HepB mAb19 is a human mAb of Immunoglobulin G (IgG) 1kappa isotype that specifically binds to the "a" determinant of the extracellular loop of the HBV surface antigen (HBsAg). HepB mAb-19 was isolated and cloned from an HBsAg vaccinated individual at the Rockefeller University. The naturally occurring antibody was modified by two one-amino acid substitutions. These substitutions enhance the antibody binding affinity to the neonatal Fc receptor, prolonging its half-life in vivo, but do not interfere with antigen binding or with affinity to Fc gamma receptors.

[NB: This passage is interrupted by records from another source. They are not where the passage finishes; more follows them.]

theorem rxClose_since (h : Since o s) {p : Nat} {w : Win} : Since o (rxClose p w s).2 := by
  unfold rxClose
  repeat' first
    | with_reducible assumption | with_reducible apply devWrite_since | with_reducible apply rxLosePrbs_since
    | with_reducible apply fhFault_since | with_reducible apply State_used_since | with_reducible apply since_foldl
    | intro _ | split | dsimp only [accState, id]

theorem delayFollowUp_since (h : Since o s) {p mid : Nat} : Since o (delayFollowUp p mid s) := by
  unfold delayFollowUp
  repeat' first
    | with_reducible assumption | with_reducible apply delayRespond_since | with_reducible apply modPort_since
    | with_reducible apply fhDisc_since | split

theorem execDelayFollowUpRx_keeps (h : Since o s) {p : Fin 16} {mid : BitVec 8} :
    Keeps o (execDelayFollowUpRx p mid s) := by
  unfold execDelayFollowUpRx
  apply keeps_next
  exact delayFollowUp_since h

theorem execFhCntRxRead_keeps (h : Since o s) {p : Fin 16} : Keeps o (execFhCntRxRead p s) := by
  unfold execFhCntRxRead
  apply keeps_next
  exact State_readPlain_since h

theorem agcEstimate_since (h : Since o s) {k : Nat} : Since o (agcEstimate k s).2 := by
  unfold agcEstimate
  repeat' first
    | with_reducible assumption | with_reducible apply State_used_since | split | dsimp only [accState, id]

theorem latchLoad_since (h : Since o s) {k : Nat} {latch : Bool} : Since o (latchLoad k latch s) := by
  unfold latchLoad
  repeat' first
    | with_reducible assumption | with_reducible apply agcEstimate_since | with_reducible apply State_setAgc_since
    | split

theorem execFhCntTxRead_keeps (h : Since o s) {p : Fin 16} : Keeps o (execFhCntTxRead p s) := by
  unfold execFhCntTxRead
  apply keeps_next
  exact State_readPlain_since h

theorem fhLinkFall_since (h : Since o s) {p : Nat} : Since o (fhLinkFall p s) := by
  unfold fhLinkFall
  repeat' first
    | with_reducible assumption | with_reducible apply State_flag_since | with_reducible apply State_unflag_since
    | with_reducible apply portLive_since | split

theorem execFhLinkDown_keeps (h : Since o s) {p : Fin 16} : Keeps o (execFhLinkDown p s) := by
  unfold execFhLinkDown
  apply keeps_next
  exact fhLinkFall_since h

theorem freezeExpire_since (h : Since o s) : Since o (freezeExpire s) := by
  unfold freezeExpire
  repeat' first
    | with_reducible assumption | with_reducible apply State_setAgc_since | with_reducible apply since_foldl
    | intro _ | split | dsimp only [accState, id]

theorem execFreezeHoldExpire_keeps (h : Since o s) : Keeps o (execFreezeHoldExpire s) := by
  unfold execFreezeHoldExpire
  apply keeps_next
  exact freezeExpire_since h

To assess the efficacy of anti-HBV antibodies in vivo, researchers used human liver chimeric FNRG mice, which can sustain HBV infection. They tested two antibodies, HepB mAb20 and HepB mAb07, as pre-exposure prophylaxis. Both antibodies successfully prevented HBV infection in these mice, while all control mice became infected. In mice with established HBV infections, HepB mAb20, HepB mAb07, and HepB mAb19 stabilized viremia but did not eliminate it entirely. Over time, some mice treated with mAb20 and mAb07 developed an increase in viremia, attributed to the emergence of the G145R escape mutation. Notably, HepB mAb19 did not lead to such escape mutations, suggesting higher resistance.

Further, combination therapies targeting different viral epitopes were evaluated. While a HepB mAb06 + HepB mAb07 combination showed partial resistance to escape mutations, it still allowed the emergence of mutations. In contrast, combinations such as HepB mAb17 + HepB mAb19 and a triple therapy (HepB mAb16, HepB mAb17, HepB mAb19) successfully controlled viremia and prevented escape mutations. These findings indicate that monotherapy may lead to escape mutations, while well-chosen antibody combinations can improve viral control, potentially enhancing immune response during antiviral therapy

A GLP-compliant study on HepB mAb19 tested cross-reactivity in normal human and rat tissues, revealing limited cytoplasmic binding in specific cells, mainly in acinar epithelial cells in human salivary glands and various rat tissues. Since the binding was cytoplasmic, it is unlikely to have toxicological significance. A 25-day toxicology study in rats (doses 0, 4, 15, or 60 mg/kg IV) showed no adverse effects or significant changes in clinical or lab parameters, establishing the no-observed-adverse-effect-level (NOAEL) at 60 mg/kg. HepB mAb19 showed dose-proportional peak concentration and stable half-life of 13-16 days, with a 4-fold exposure increase upon repeated dosing.

Our hypothesis is that intravenous administration of HepB mAb19 during suppressive nucleos(t)ide therapy will be safe and well tolerated, will lead to decreased levels of circulating HBsAg, and enhance host innate and adaptive immune responses to HBV.

The study has two parts:

Part A: In part A, a single dose of HepB mAb19 or placebo is administered by randomization into three different dose groups. Gradually higher doses of HepB mAb19 will be used, meaning that participants in group 1 will receive a low dose (3 mg/kg), which will be assessed for safety before a single dose of 10 mg/kg and 30 mg/kg are tested under the same principle. Participants in each group 1-3 will be randomized in a 3:1 ratio to receive either HepB mAb19 or placebo (normal saline).

Part B: Based on part A, the maximum tolerated dose (MTD) of HepB mAb19 will be established. This dose will subsequently be used in part B, where a fourth group of 18 individuals will receive HepB mAb19 without randomization.

Participants will undergo safety assessments 1, 3, and 7 days after the administration of the trial antibody or placebo infusion, then weekly through to week 4, and finally at weeks 8, 12, 24, 36, and 48.

Blood samples will be collected during study visits. These blood samples will be used for analyses of safety, how HepB mAb19 is absorbed in the body, the effects of HepB mAb19 on HBV, and the immune system's response to it. Blood samples will be collected on day 0 before the administration of HepB mAb19, at the end of the antibody or placebo infusion, after 1, 3, and 7 days, and during subsequent follow-up visits.